Instructions to follow >>
Below is a listing. Write out exactly its lines between the one holding "(¬PlaceReady s op op.index → PlacesWhole" and the one holding "(PlaceReady s op op.index → (t.drive", inclusive.

▼▼▼

/-- R74 to R79, R81, R83: the data path. At the start of the sector before its wanted sector a drive on cylinder asks for the path when
its place is ready, and counts a miss otherwise; a request that the wanted sector finds standing is withdrawn and counted. The free
path goes to the first requesting drive after the last grantee in address order, round from 7 to 0, with a burst count of 1 and
its place taken; a request whose place is no longer ready is withdrawn there (log 13). A granted transfer begins with its sector
and the path is given up when another sector starts (log 11); a continuation takes its place and raises the burst count there. It
is planned below the burst limit when the next sector follows (log 39) and its place is ready; a place not ready is a miss, and at
the limit nothing is counted (log 12). After an outcome that is not GOOD, or with no continuation planned, the path is free with a
burst count of 0 and the last grantee kept. -/
def Obligations.DataPathRuns : Prop :=
  (∀ s : State,
    (∀ d, s.nextGrantee = some d → (s.drive d).request = true ∧
      ∀ e, (s.drive e).request = true → (d - (s.path.last + 1)).val ≤ (e - (s.path.last + 1)).val) ∧
    (s.nextGrantee = none ↔ ∀ d, (s.drive d).request = false)) ∧
  (∀ (s : State) (d : DriveId) (op : Op), s.nextGrantee = some d → (s.drive d).cur = some op →
    (s.path.holder.isSome = true → s.actGrant = none) ∧
    (s.path.holder = none → ∃ t, s.actGrant = some t ∧ (t.drive d).request = false ∧
      (PlaceReady s op op.index → PlaceTaken s t op ∧ (t.drive d).tally = (s.drive d).tally ∧
        ∃ x, t.path = { holder := some d, last := d, burst := 1, xfer := some x } ∧ x.sector = op.sector ∧ x.begun = false ∧
          x.chained = false) ∧
      (¬PlaceReady s op op.index → PlacesWhole s t ∧ t.path = s.path ∧ MissCounted s t d op))) ∧
  (∀ (s : State) (d : DriveId) (op : Op) (n : Nat), (s.drive d).cur = some op → s.path.holder ≠ some d →
    let t := s.sectorStart d n
    let before := (op.sector ≠ 0 ∧ n + 1 = op.sector) ∨ (op.sector = 0 ∧ n = (s.drive d).sectors - 1)
    PlacesWhole s t ∧ t.path = s.path ∧
    ((s.drive d).request = false →
      (op.stage = .transfer → before → (s.drive d).chan.onCylinder = true →
        (PlaceReady s op op.index → (t.drive d).request = true ∧ (t.drive d).tally = (s.drive d).tally) ∧
        (¬PlaceReady s op op.index → (t.drive d).request = false ∧ MissCounted s t d op)) ∧
      (op.stage ≠ .transfer ∨ ¬before ∨ (s.drive d).chan.onCylinder = false → t = s)) ∧
    ((s.drive d).request = true →
      (n = op.sector → (t.drive d).request = false ∧
        (t.drive d).tally = { (s.drive d).tally with arbiterMisses := bump (s.drive d).tally.arbiterMisses }) ∧
      (n ≠ op.sector → t = s))) ∧
  (∀ (s : State) (d : DriveId) (op : Op) (x : Xfer) (n : Nat), (s.drive d).cur = some op → s.path.holder = some d →
    s.path.xfer = some x →
    let t := s.sectorStart d n
    let burst := if x.chained = true then s.path.burst + 1 else s.path.burst
    let follows := op.nextFollows (s.drive d).sectors (s.drive d).chan.pos = true ∧ (s.drive d).chan.onCylinder = true ∧
      burst < (s.drive d).profile.burst
    (x.begun = true → t = { s with path := { s.path with xfer := some { x with early := some (x.early.getD n) } } }) ∧
    (x.begun = false → n = x.sector →
      (∃ x', t.path = { s.path with burst := burst, xfer := some x' } ∧ x'.sector = x.sector ∧ x'.begun = true ∧
        x'.chained = false ∧ (x'.cont = true ↔ follows ∧ PlaceReady t op (op.index + 1))) ∧
      (x.chained = false → PlacesWhole s t) ∧
      (x.chained = true → op.kind ≠ .read ∨ s.ring.run.length < 24 → PlaceTaken s t op) ∧
      (follows → ¬PlaceReady t op (op.index + 1) → MissCounted s t d op) ∧
      (¬follows ∨ PlaceReady t op (op.index + 1) → (t.drive d).tally = (s.drive d).tally)) ∧
    (x.begun = false → n ≠ x.sector → op.ended = false →
      t.path = { s.path with holder := none, burst := 0, xfer := none } ∧ (t.drive d).cur = some op ∧
        (x.chained = true → PlacesWhole s t) ∧
        (x.chained = false →
          (∀ front sl, op.kind = .read → s.ring.run = front ++ [sl] → sl.state = .filling → t.ring.run = front) ∧
          ∀ i, op.kind = .write → s.slotOf op.oid op.index = some i →
            t.wslots = s.wslots.set i { s.wslots.get i with state := .full }))) ∧
  ∀ (s : State) (d : DriveId) (op : Op) (x : Xfer) (good : Bool), (s.drive d).cur = some op → s.path.holder = some d →
    let t := s.afterTransfer d x good
    let next : Xfer := { sector := op.sector, begun := false, chained := true, cont := false, early := none, frame := none }
    let goesOn := x.cont = true ∧ good = true ∧ op.ended = false ∧ op.stage = .transfer ∧ op.sector = x.sector + 1 ∧
      op.ladder = none
    (¬goesOn ∨ (∃ n, x.early = some n ∧ n ≠ op.sector) →
      t = { s with path := { s.path with holder := none, burst := 0, xfer := none } }) ∧
    (goesOn → x.early = none → t = { s with path := { s.path with xfer := some next } }) ∧
    (goesOn → x.early = some op.sector →
      t = ({ s with path := { s.path with xfer := some next } } : State).sectorStart d op.sector)

/-! ## Selection -/

/-- R24, R53, R100, R102 to R104: the choice among the eligible entries, given oldest first. ARRIVAL takes the oldest. SWEEP takes the oldest
of those passed over 8 times, and otherwise the one nearest the arm in the sweep direction, reversed when none lies that way;
the older entries it leaves are passed over, at a selection in that way and at no other. -/
def Obligations.QueueDisciplines : Prop :=
  (∀ (s : State) (d : DriveId) (es : List (Port × Order)),
    let x := s.drive d
    let arm := if x.chan.known = true then (x.chan.pos + 32) / 64 else 0
    let cyl := fun (e : Port × Order) => (lookupTrack x.spare e.2.firstTrack).1.cyl
    let ahead := fun (inward : Bool) (e : Port × Order) => if inward = true then arm ≤ cyl e else cyl e ≤ arm
    let dist := fun (inward : Bool) (e : Port × Order) => if inward = true then cyl e - arm else arm - cyl e
    (es = [] → s.chooseEntry d es = none) ∧
    (x.profile.sweep = false → ∀ e rest, es = e :: rest →
      s.chooseEntry d es = some { entry := e, sweepIn := x.sweepIn, passes := false }) ∧
    (x.profile.sweep = true →
      (∀ front e back, es = front ++ e :: back → (∀ f ∈ front, f.2.passOver < 8) → 8 ≤ e.2.passOver →
        s.chooseEntry d es = some { entry := e, passes := false,
                                    sweepIn := if arm < cyl e then true else if cyl e < arm then false else x.sweepIn }) ∧
      (es ≠ [] → (∀ e ∈ es, e.2.passOver < 8) →
        ∃ c front back, s.chooseEntry d es = some c ∧ es = front ++ c.entry :: back ∧ c.passes = true ∧
          (c.sweepIn = x.sweepIn ↔ ∃ e ∈ es, ahead x.sweepIn e) ∧ ahead c.sweepIn c.entry ∧
          (∀ e ∈ front, ahead c.sweepIn e → dist c.sweepIn c.entry < dist c.sweepIn e) ∧
          ∀ e ∈ back, ahead c.sweepIn e → dist c.sweepIn c.entry ≤ dist c.sweepIn e))) ∧
  (∀ (s : State) (front back : List (Port × Order)) (e : Port × Order), (∀ f ∈ front, f.2.oid ≠ e.2.oid) →
    (front.map fun f => f.2.oid).Nodup → ∀ p k o, (s.port p).slots.get k = some o →
    ((s.passOver (front ++ e :: back) e.2.oid).port p).slots.get k =
      some { o with passOver := o.passOver + (if o.oid ∈ front.map fun f => f.2.oid then 1 else 0) }) ∧
  ∀ (s t : State) (d : DriveId), s.select d = some t → (s.drive d).cur = none ∧
    ((s.drive d).nextInternal = none →
      let es := s.eligibleEntries d
      ∃ c, s.chooseEntry d es = some c ∧ (t.drive d).sweepIn = c.sweepIn ∧
        (t.drive d).queue = (s.drive d).queue.filter (fun n => n ≠ c.entry.2.oid) ∧
        ((s.drive d).queue.Nodup → ∀ front back, es = front ++ c.entry :: back →
          ∀ p k o, (s.port p).slots.get k = some o → ∃ o', (t.port p).slots.get k = some o' ∧ o'.oid = o.oid ∧
            (o.oid = c.entry.2.oid → o'.state = .active) ∧
            o'.passOver = o.passOver +
              (if c.passes = true ∧ o.oid ∈ front.map (fun f => f.2.oid) then 1 else 0)))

▲▲▲

Solution for this problem >>
      (¬PlaceReady s op op.index → PlacesWhole s t ∧ t.path = s.path ∧ MissCounted s t d op))) ∧
  (∀ (s : State) (d : DriveId) (op : Op) (n : Nat), (s.drive d).cur = some op → s.path.holder ≠ some d →
    let t := s.sectorStart d n
    let before := (op.sector ≠ 0 ∧ n + 1 = op.sector) ∨ (op.sector = 0 ∧ n = (s.drive d).sectors - 1)
    PlacesWhole s t ∧ t.path = s.path ∧
    ((s.drive d).request = false →
      (op.stage = .transfer → before → (s.drive d).chan.onCylinder = true →
        (PlaceReady s op op.index → (t.drive d).request = true ∧ (t.drive d).tally = (s.drive d).tally) ∧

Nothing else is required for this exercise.